## PROVIDED RECORDS
● ● ● ● ● ● ●
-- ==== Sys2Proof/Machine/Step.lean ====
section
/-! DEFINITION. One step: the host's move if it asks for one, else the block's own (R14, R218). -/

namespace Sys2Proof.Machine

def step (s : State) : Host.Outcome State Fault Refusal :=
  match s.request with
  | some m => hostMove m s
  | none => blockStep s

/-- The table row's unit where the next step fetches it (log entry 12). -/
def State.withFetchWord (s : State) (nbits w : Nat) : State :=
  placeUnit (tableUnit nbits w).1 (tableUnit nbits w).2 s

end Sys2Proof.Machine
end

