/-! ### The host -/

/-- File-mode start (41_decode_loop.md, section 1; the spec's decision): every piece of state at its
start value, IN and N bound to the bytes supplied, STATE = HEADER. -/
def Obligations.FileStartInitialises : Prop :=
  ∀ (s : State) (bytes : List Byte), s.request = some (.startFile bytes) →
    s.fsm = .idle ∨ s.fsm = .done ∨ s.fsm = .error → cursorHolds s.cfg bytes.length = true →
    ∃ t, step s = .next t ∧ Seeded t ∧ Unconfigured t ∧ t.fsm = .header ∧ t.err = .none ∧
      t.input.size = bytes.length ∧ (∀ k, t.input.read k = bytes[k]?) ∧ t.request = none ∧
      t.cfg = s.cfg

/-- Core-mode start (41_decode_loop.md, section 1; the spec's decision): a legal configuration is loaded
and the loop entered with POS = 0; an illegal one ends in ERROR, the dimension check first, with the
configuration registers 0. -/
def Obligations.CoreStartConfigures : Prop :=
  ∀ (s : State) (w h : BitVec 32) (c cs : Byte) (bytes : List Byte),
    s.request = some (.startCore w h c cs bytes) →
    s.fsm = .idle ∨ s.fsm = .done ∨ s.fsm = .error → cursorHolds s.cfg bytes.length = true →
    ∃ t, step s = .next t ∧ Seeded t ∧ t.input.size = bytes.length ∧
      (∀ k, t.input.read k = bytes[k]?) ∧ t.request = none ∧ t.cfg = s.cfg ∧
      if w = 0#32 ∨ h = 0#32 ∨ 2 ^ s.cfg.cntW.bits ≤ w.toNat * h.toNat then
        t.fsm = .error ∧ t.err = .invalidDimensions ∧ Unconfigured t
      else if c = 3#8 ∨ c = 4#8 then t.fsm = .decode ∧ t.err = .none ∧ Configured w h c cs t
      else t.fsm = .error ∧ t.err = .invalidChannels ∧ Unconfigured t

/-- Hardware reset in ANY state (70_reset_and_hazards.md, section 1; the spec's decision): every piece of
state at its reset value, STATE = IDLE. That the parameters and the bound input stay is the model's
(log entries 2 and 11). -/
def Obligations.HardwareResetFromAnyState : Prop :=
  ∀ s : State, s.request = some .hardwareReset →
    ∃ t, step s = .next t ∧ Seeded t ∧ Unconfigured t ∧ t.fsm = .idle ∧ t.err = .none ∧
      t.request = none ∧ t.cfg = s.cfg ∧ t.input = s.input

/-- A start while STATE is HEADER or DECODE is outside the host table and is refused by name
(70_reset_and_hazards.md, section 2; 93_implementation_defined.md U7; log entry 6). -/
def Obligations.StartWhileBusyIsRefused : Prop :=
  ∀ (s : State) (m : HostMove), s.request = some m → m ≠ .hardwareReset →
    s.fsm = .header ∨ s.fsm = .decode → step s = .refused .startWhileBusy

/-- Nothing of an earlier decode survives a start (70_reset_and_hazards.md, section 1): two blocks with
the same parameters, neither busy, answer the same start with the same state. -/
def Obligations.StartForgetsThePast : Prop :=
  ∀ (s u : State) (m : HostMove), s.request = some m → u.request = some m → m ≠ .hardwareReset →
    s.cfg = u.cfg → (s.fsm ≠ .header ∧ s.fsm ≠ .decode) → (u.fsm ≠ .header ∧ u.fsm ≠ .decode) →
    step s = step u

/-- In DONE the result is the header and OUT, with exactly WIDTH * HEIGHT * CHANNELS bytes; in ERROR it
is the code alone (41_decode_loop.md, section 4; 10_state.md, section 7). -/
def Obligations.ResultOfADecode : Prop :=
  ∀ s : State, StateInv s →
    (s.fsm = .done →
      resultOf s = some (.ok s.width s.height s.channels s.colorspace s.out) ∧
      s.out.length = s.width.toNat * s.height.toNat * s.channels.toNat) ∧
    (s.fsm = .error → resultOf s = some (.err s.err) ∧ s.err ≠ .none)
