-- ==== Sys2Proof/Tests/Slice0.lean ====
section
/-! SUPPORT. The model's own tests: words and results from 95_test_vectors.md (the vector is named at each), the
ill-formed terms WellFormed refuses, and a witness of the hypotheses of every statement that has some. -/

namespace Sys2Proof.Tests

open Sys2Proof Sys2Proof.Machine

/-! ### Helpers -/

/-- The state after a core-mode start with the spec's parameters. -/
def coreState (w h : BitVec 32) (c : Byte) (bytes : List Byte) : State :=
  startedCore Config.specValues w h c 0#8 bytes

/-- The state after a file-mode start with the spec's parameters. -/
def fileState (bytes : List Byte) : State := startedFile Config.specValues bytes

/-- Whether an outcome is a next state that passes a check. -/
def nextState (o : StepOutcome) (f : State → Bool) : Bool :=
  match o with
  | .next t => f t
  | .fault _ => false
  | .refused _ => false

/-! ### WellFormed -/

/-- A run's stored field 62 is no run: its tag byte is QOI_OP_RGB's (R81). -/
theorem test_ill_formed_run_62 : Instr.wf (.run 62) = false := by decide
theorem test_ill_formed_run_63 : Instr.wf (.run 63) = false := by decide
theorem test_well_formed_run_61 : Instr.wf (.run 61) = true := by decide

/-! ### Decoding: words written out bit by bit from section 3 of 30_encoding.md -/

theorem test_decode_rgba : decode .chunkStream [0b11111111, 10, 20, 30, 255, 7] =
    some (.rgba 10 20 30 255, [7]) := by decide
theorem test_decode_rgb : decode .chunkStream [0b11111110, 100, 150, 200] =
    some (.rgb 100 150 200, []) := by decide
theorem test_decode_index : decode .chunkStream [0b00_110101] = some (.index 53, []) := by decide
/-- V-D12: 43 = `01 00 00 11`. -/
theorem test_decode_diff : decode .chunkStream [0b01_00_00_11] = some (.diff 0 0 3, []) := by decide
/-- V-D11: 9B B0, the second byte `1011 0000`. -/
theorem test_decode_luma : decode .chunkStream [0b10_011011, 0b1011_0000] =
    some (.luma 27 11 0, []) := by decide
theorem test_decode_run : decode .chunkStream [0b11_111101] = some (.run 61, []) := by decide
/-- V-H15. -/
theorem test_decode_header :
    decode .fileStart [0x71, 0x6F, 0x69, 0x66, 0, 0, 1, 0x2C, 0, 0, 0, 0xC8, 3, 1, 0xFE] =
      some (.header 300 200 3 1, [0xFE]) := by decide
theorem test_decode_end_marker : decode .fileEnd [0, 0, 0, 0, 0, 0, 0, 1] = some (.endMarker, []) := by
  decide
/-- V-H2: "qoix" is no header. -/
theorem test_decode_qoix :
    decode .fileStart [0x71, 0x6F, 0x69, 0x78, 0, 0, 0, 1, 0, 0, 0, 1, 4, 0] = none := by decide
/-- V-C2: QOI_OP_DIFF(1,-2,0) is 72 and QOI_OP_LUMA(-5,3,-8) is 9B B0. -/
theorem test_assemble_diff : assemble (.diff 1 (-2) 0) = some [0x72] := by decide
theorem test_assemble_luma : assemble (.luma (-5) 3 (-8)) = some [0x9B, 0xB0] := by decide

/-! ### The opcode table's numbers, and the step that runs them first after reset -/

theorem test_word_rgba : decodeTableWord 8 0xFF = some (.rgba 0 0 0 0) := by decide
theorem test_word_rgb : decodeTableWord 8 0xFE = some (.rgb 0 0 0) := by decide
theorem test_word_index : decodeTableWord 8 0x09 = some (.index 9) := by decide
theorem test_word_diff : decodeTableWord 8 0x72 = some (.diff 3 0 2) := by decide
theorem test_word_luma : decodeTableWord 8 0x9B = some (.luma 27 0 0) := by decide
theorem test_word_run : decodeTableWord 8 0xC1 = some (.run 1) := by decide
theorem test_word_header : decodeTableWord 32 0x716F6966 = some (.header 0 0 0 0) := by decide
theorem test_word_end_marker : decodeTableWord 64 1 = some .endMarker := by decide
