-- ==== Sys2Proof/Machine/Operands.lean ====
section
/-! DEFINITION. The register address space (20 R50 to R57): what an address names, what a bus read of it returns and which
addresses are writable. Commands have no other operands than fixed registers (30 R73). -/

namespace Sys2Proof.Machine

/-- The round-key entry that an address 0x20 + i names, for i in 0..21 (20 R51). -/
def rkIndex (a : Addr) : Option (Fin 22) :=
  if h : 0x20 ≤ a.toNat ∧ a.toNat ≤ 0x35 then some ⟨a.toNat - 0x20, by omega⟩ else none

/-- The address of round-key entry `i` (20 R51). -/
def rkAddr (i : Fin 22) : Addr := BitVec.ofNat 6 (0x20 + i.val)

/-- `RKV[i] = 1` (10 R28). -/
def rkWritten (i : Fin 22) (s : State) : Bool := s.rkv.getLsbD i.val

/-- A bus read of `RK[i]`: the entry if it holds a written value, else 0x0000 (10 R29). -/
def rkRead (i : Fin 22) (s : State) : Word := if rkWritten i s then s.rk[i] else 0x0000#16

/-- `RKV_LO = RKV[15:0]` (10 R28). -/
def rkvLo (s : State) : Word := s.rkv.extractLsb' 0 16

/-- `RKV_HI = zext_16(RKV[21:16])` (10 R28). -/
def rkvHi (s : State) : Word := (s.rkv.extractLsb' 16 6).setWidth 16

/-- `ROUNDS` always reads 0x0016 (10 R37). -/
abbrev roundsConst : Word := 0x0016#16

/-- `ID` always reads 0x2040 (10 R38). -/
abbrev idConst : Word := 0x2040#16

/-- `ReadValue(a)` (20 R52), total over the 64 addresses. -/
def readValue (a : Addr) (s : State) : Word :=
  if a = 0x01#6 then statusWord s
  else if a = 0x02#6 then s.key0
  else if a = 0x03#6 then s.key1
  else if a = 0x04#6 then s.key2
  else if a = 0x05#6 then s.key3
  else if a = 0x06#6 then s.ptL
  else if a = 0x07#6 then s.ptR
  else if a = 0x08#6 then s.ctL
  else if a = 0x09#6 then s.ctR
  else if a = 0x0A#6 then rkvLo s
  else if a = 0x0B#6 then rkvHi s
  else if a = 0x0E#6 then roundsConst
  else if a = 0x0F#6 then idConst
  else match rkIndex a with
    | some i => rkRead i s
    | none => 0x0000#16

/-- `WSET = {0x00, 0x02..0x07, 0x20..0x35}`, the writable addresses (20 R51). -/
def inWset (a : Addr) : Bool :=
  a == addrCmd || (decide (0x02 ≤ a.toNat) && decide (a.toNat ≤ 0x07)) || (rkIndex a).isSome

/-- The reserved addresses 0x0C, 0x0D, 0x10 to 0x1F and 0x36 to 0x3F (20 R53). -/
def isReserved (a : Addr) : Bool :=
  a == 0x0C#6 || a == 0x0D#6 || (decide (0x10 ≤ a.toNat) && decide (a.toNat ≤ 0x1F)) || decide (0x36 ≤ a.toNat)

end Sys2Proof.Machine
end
● ● ● ● ● ● ●
## PROMPT
Your task is to quote, without any alteration, the lines running from the top of the records to the line that holds "def Obligations.FileStartInitialises : Prop", both included.

## SOLUTION FOR THIS TASK
-- ==== Sys2Proof/Machine/Step.lean ====
section
/-! DEFINITION. One step: the host's move if it asks for one, else the block's own (R14, R218). -/

namespace Sys2Proof.Machine

def step (s : State) : Host.Outcome State Fault Refusal :=
  match s.request with
  | some m => hostMove m s
  | none => blockStep s

/-- The table row's unit where the next step fetches it (log entry 12). -/
def State.withFetchWord (s : State) (nbits w : Nat) : State :=
  placeUnit (tableUnit nbits w).1 (tableUnit nbits w).2 s

end Sys2Proof.Machine
end

/-! ### The host -/

/-- File-mode start (41_decode_loop.md, section 1; the spec's decision): every piece of state at its
start value, IN and N bound to the bytes supplied, STATE = HEADER. -/
def Obligations.FileStartInitialises : Prop :=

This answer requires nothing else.